Не вдаваясь в унылые академические дискуссии об остроумии и юморе, я думаю, вполне возможно разграничить эти два порождения воображения, сделав остроумие интеллектуальным братом этой пары. Аналитические умы по предпочтению тяготеют к остроумию, импрессионистические — к юмору. Диккенс, у которого не было дара к анализу и чьи произведения представляют собой серию восхитительных, нерефлексивных, личных впечатлений, всегда юмористичен, но никогда не остроумен. Рефлексивные писатели, такие как Джордж Элиот или Джордж Мередит, чаще бывают остроумными, чем юмористичными.
Я не очень высоко ценю остроумие де Квинси, хотя временами оно приятно развлекает, но оно было предпочтительнее его юмора.
Второй момент, который следует отметить против доктора Джаппа, — это его отсылка к Кольриджу. Никто не назвал бы Вордсворта юмористом, но Кольриджа нельзя списать с такой удобной категоричностью.
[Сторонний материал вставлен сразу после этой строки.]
-- ==== Sys2Proof/Machine/Fabric.lean ====
section
/-!
DEFINITION. Machine/Fabric.lean: the ports of the Margeram links: training and identity (R290 to R292, R530), the link layer
with its credits, replays and NAKs (R267 to R272), and what follows when a port goes DOWN (R293).
-/

namespace Sys2Proof.Machine

/-! ### Ports -/

/-- FAB_PORT_STATE of a port changes. -/
def setPortState (p v : Nat) (s : State) : State := s.setNum 0x3001 (p + 1) v

/-- The port is enabled and its group has power (R266). -/
def portPowered (s : State) (p : Nat) : Bool := bit (s.num 0x3000 1) p && s.on (domOfPort p)

/-- Credits for empty receive buffers of 64, 64, 256 and 16 KiB, in units of 64 bytes (R268). DEDUCED: log entry 75. -/
def fullCredits : List Nat := [1024, 1024, 4096, 256]

/-- Bytes of a link unit that carries a frame (R267). -/
def unitBytes (f : Frame) : Nat := 12 + f.bytes

/-- Training of a powered port begins at step 2 of R290. Frames it received earlier and has not delivered stay, and so do frames that
have been queued to be sent since it went DOWN (R293). DEDUCED: log entries 75, 76. -/
def startTraining (p : Nat) (s : State) : State :=
  if portPowered s p then
    setPortState p 2 (s.setPort p { Port.init with rx := (s.port p).rx, tx := (s.port p).tx })
  else s

/-! ### The transmitter (R267 to R271) -/

/-- A unit that carries a frame goes out. -/
def emitUnit (p : Nat) (u : HopUnit) (s : State) : State :=
  emitLink p (prefixOf (s.port p) u.seq u.vl false 0 0 true) u.vl (some u.frame) s

/-- The transmitter may send a frame on a lane: credits for it, and room in the replay buffer (R268, R271). -/
def mayTransmit (x : Port) (vl : Nat) : Bool :=
  match lget [] x.tx vl with
  | [] => false
  | f :: _ => decide (frameUnits f ≤ lget 0 x.credits vl) && decide (x.unacked.length < 32768)
      && decide ((x.unacked.map fun u => unitBytes u.frame).sum + unitBytes f ≤ 262144)

/-- The lane that sends next: VL3, then VL1, then VL0 and VL2 in turn by bytes sent (R269). DEDUCED: log entry 82. -/
def nextLane (x : Port) : Option Nat :=
  if mayTransmit x 3 then some 3
  else if mayTransmit x 1 then some 1
  else if mayTransmit x 0 ∧ (x.sent0 ≤ x.sent2 ∨ ¬ mayTransmit x 2) then some 0
  else if mayTransmit x 2 then some 2
  else none

/-- One frame leaves a lane of the send queues and enters the replay buffer (R271). -/
def transmit (p vl : Nat) (s : State) : State :=
  let x := s.port p
  match lget [] x.tx vl with
  | [] => s
  | f :: r =>
    let u : HopUnit := { seq := x.txNext % 65536, vl := vl, frame := f, resends := 0 }
    let y := { x with tx := lset x.tx vl r, txNext := x.txNext + 1, unacked := x.unacked ++ [u],
                      credits := lset x.credits vl (lget 0 x.credits vl - frameUnits f),
                      sent0 := x.sent0 + (if vl = 0 then f.bytes else 0),
                      sent2 := x.sent2 + (if vl = 2 then f.bytes else 0) }
    emitUnit p u (count 0x5863 (p + 1) f.bytes (s.setPort p y))

/-- Frames leave the send queues as far as credits and the replay buffer allow. -/
def pumpSteps (p : Nat) : Nat → State → State
  | 0, s => s
  | k + 1, s =>
    match nextLane (s.port p) with
    | some vl => pumpSteps p k (transmit p vl s)
    | none => s

/-- A port sends what it can: every frame when UP, its IDENT frame in step 5 of training (R290, R292).
DEDUCED: log entry 82. -/
def pump (p : Nat) (s : State) : State :=
  if portState s p = 4 then pumpSteps p (s.port p).tx.flatten.length s
  else if portState s p = 3 ∧ ((lget [] (s.port p).tx 3).head?.any fun f => f.type == 8) ∧ mayTransmit (s.port p) 3 then transmit p 3 s
  else s

/-- A frame joins the send queue of its lane. DEDUCED: log entry 76. -/
def enqueue (p : Nat) (f : Frame) (s : State) : State :=
  let x := s.port p
  let vl := vlOf f.type
  pump p (s.setPort p { x with tx := lset x.tx vl (lget [] x.tx vl ++ [f]) })

/-! ### Send descriptors that have been sent (R289) -/

/-- Every frame that has been handed to the link dies and that no first hop has accepted. -/
def heldFrames (s : State) : List Frame :=
  s.fab.localq ++ s.fab.ports.flatMap fun x => x.2.tx.flatten ++ x.2.unacked.map (·.frame)

/-- The first entry of a frame that is not counted yet is marked. -/
def markSent (f : Frame) : List (Frame × Bool) → List (Frame × Bool)
  | [] => []
  | e :: r => if e.1 = f ∧ !e.2 then (f, true) :: r else e :: markSent f r

/-- A first hop has accepted a frame of this package, or this package has taken it: its descriptor counts as sent (R289).
DEDUCED: log entry 81. -/
def noteSent (f : Frame) (s : State) : State :=
  match jobOfId s f.jobId with
  | some j => s.setJob j { s.job j with sendWait := markSent f (s.job j).sendWait }
  | none => s
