/-- Incoming and outgoing channels of a collective, in the order of R309 or R317. -/
def rolesOf (t : Topo) (r : PathRec) (c : Coll) : List Nat × List Nat :=
  if r.kind = 1 then
    if t.n = 1 then ([], [])
    else if c.kind = 1 then
      (if t.ownRank = (c.root + 1) % t.n then [] else [r.recvCh], if t.ownRank = c.root then [] else [r.sendCh])
    else
      (if t.ownRank = c.root then [] else [r.recvCh], if t.ownRank = (c.root + t.n - 1) % t.n then [] else [r.sendCh])
  else
    let pos := treePos t.n r.treeRoot t.ownRank
    let kids := List.range (treeKids t.n r.arity pos).length
    if c.kind = 1 then (kids.map (r.upRecvBase + ·), if pos = 0 then [] else [r.sendCh])
    else (if pos = 0 then [] else [r.recvCh], kids.map (r.downSendBase + ·))

/-- Payloads that a channel has delivered and that wait. -/
def inboxOf (s : State) (j ch : Nat) : List (List Byte) := tget [] ch (s.job j).inbox

/-- The oldest payload of each channel, when every one holds one. -/
def heads (s : State) (j : Nat) (l : List Nat) : Option (List (List Byte)) := l.mapM fun ch => (inboxOf s j ch).head?

/-- The oldest payload of each channel is taken. -/
def popInbox (j : Nat) (l : List Nat) (s : State) : State :=
  l.foldl (fun s ch => s.setJob j { s.job j with inbox := tset [] ch (inboxOf s j ch).tail (s.job j).inbox }) s

/-- A move record (R319). -/
structure Move where
  srcDev : Nat
  dstDev : Nat
  layer : Nat
  srcCh : Nat
  dstCh : Nat
  row0 : Nat
  col0 : Nat
  nrows : Nat
  ncols : Nat
  deriving DecidableEq, Repr

/-- A move from its 64 bytes. -/
def moveOf (l : List Byte) : Move :=
  let w0 := fieldOf l 0 8
  { srcDev := bits w0 63 50, dstDev := bits w0 49 36, layer := bits w0 35 20, srcCh := bits w0 19 12, dstCh := bits w0 11 4,
    row0 := fieldOf l 12 4, col0 := fieldOf l 8 4, nrows := fieldOf l 20 4, ncols := fieldOf l 16 4 }

/-- Codes of the region of a move. -/
def Move.codes (m : Move) : Nat := m.nrows * m.ncols

/-- The moves of a plan. -/
def movesOf (plan : List Byte) : List Move :=
  (List.range (fieldOf plan 4 4)).map fun i => moveOf (sliceOf plan (64 + 64 * i) 64)

/-- The moves of a PRISM: as read at its start, and before it as memory holds them. -/
def prismMoves (s : State) (c : Coll) : List Move :=
  movesOf (if c.started then c.plan else peekMem s c.src (64 + 64 * leNat (peekMem s (c.src + 4) 4)))

/-- The channels that a collective occupies at this package (R306, R320). DEDUCED: log entry 84. -/
def collChans (s : State) (j p : Nat) (c : Coll) : List Nat :=
  let me := (s.job j).desc.device
  if c.kind = 0 then []
  else if c.kind = 3 then
    (prismMoves s c).flatMap fun m =>
      (if m.srcDev = me ∧ m.dstDev ≠ me then [m.srcCh] else []) ++ if m.dstDev = me ∧ m.srcDev ≠ me then [m.dstCh] else []
  else
    let t := s.topo j
    let r := rolesOf t (t.path p) c
    r.1 ++ r.2
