/-- The die that the detail of a failed unit names: that of the domain, and for a memory package the die of the job whose group it took
with it (R218, R557, R565). DEDUCED: log entry 98. -/
def failedDie (s : State) (j detail : Nat) : Option Nat :=
  if detail = 0xFFFFFF then (bitList (s.job j).desc.dieMask 8).find? fun n => s.memState n == 3 else domDie detail

/-- The failed die of a job, and the spare die that takes its place (R400). DEDUCED: log entry 98. -/
def dieSubst (s : State) (j : Nat) : Option (Nat × Nat) :=
  let x := s.job j
  let st := s.num (jobIx j 1) 2
  if st / 2 ^ 24 ≠ 0x0E then none
  else match failedDie s j (st % 2 ^ 24), (bitList x.desc.spareDieMask 8).head? with
    | some n, some k =>
      if bit x.desc.dieMask n && protsLocal s x.prots (x.desc.dieMask ||| x.desc.spareDieMask) && journalSurvives s j n
          && !x.splitUsed then some (n, k) else none
    | _, _ => none

/-- JOB_DIE_MAP after die n is replaced by die k: the nibble that holds n. -/
def mapDie (map n k : Nat) : Nat :=
  leNat ((List.range 4).map fun i =>
    let nib : Nat → Nat := fun b => let d := map / 16 ^ b % 16; if d = n then k else d
    BitVec.ofNat 8 (nib (2 * i) + 16 * nib (2 * i + 1)))

/-- Die substitution, where it is available (R400). DEDUCED: log entry 98. -/
def substDie (j : Nat) (s : State) : State :=
  match dieSubst s j with
  | some (n, k) =>
    post 0x4004 (src 9 j) j [(1, j), (1, n), (1, k)] (s.setNum (jobIx j 5) 1 (mapDie (s.num (jobIx j 5) 1) n k))
  | none => s

/-- The rank of this package under a plan: the one that a substitution gives its device, or its own. -/
def planRank (s : State) (j : Nat) (plan : List Byte) : Nat :=
  match (planSubs plan).find? fun e => e.2 == (s.job j).desc.device with
  | some e => e.1
  | none => (s.topo j).ownRank

/-- What the store gave as the manifest and parts of a rank are not those of the checkpoint that a plan names: another job, rank or step, or
another digest (R398). DESIGN CHOICE: log entry 130. -/
def restoreWrong (s : State) (j : Nat) (m : PlanMessage) : Bool :=
  let w := fieldOf m.manifest 0 8
  m.manifest != [] && !(bits w 63 52 == (s.job j).desc.jobId && bits w 35 22 == planRank s j m.payload
    && fieldOf m.manifest 8 8 == fieldOf m.payload 8 8 && sliceOf m.manifest 32 48 == m.digest)

/-- A plan is accepted: the context is RESTARTING under the new epoch, its slots released and its stash chains freed (R281,
R391 step 2). What its program restores from is the manifest of its rank and parts of a digest (R398). DEDUCED: log entry 98.
DESIGN CHOICE: log entry 130. -/
def acceptPlan (j : Nat) (m : PlanMessage) (s : State) : State :=
  let l := m.payload
  let spare := s.jobState j == 7
  let ne := fieldOf l 6 2
  let coord := fieldOf l 24 2 % 2 ^ 14
  let s := if s.jobState j = 2 ∨ s.jobState j = 3 then jobFaultWith false j 0x1A ne noSubject s else s
  let s := substDie j s
  let s := freeChains j (releaseSlots j ((setJobState j 5 s).setNum (jobIx j 1) 3 ne))
  let x := s.job j
  let keep := { Coord.init with acting := x.coord.acting && coord == x.desc.device, plan := x.coord.plan,
                                replaced := x.coord.replaced, switchDue := x.coord.switchDue }
  let bad := restoreWrong s j m
  let front := { x.front with opened := [], results := [] }
  newEpoch j (s.setJob j { x with
    plan := sliceOf l 0 288, restoreStep := fieldOf l 8 8,
    replaySeq := fieldOf l 16 8, nsub := fieldOf l 26 2, accepted := x.accepted ++ [(ne, coord)], replayed := 0,
    switching := none, partSent := false, readySent := false, coord := keep, repairDue := some spare, restoreBad := bad,
    rebroadcast := none, tookRank := spare || x.tookRank, resumed := false, front := front })

/-- Step 4 of R391, once the job program has had step 3: a restored part whose digest is wrong faults the job (R398), what the program
rewrote is read, and the journal is checked. DESIGN CHOICE: log entries 129, 130. -/
def stepFour (j : Nat) (s : State) : State :=
  let x := s.job j
  if x.repairDue = none then s
  else
    let s := s.setJob j { x with repairDue := none }
    if s.jobState j ≠ 5 then s
    else if x.restoreBad then jobFault j 0x1B (planRank s j x.plan) noSubject s
    else
      let s := rereadJob j s
      if s.jobState j = 5 then beginRepair j s else s

/-- An epoch plan reaches a context (R375, R390). DEDUCED: log entry 98. -/
def takePlan (j : Nat) (m : PlanMessage) (s : State) : State :=
  let l := m.payload
  if s.jobState j = 0 ∨ fieldOf l 0 1 ≠ 0x22 then s
  else if l.length ≠ 384 ∨ !signedOk s j l 288 then badSig j 0x22 (msgSender l) s
  else if !ctrlClear l then dropCtrl j s
  else match (s.job j).accepted.find? fun e => e.1 == fieldOf l 6 2 with
    | some e =>
      post 0x4006 (src 9 j) j [(1, j), (2, e.1), (2, e.2), (2, fieldOf l 24 2 % 2 ^ 14)] (count 0x5884 (j + 1) 1 s)
    | none => if planFits s j l then acceptPlan j m s else s

/-- EPOCH_PLAN (R390). -/
def execEpochPlan (job : Nat) (plan : PlanMessage) (s : State) : Host.Outcome State Fault Refusal :=
  forUnit (Instr.wf (.epochPlan job plan)) (takePlan job plan s)

end Sys2Proof.Machine
end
Возможно, он был более остроумен, чем юмористичен; у него также был аналитический ум более редкого качества, чем у де Квинси, и его «Застольные беседы» полны восхитительных озарений. Но забавный рассказ, который он приводит о своем раннем журналистском опыте, и приятная манера, с которой он подшучивает над самим собой, вряд ли совместимы с утверждением, что у него «не было юмора».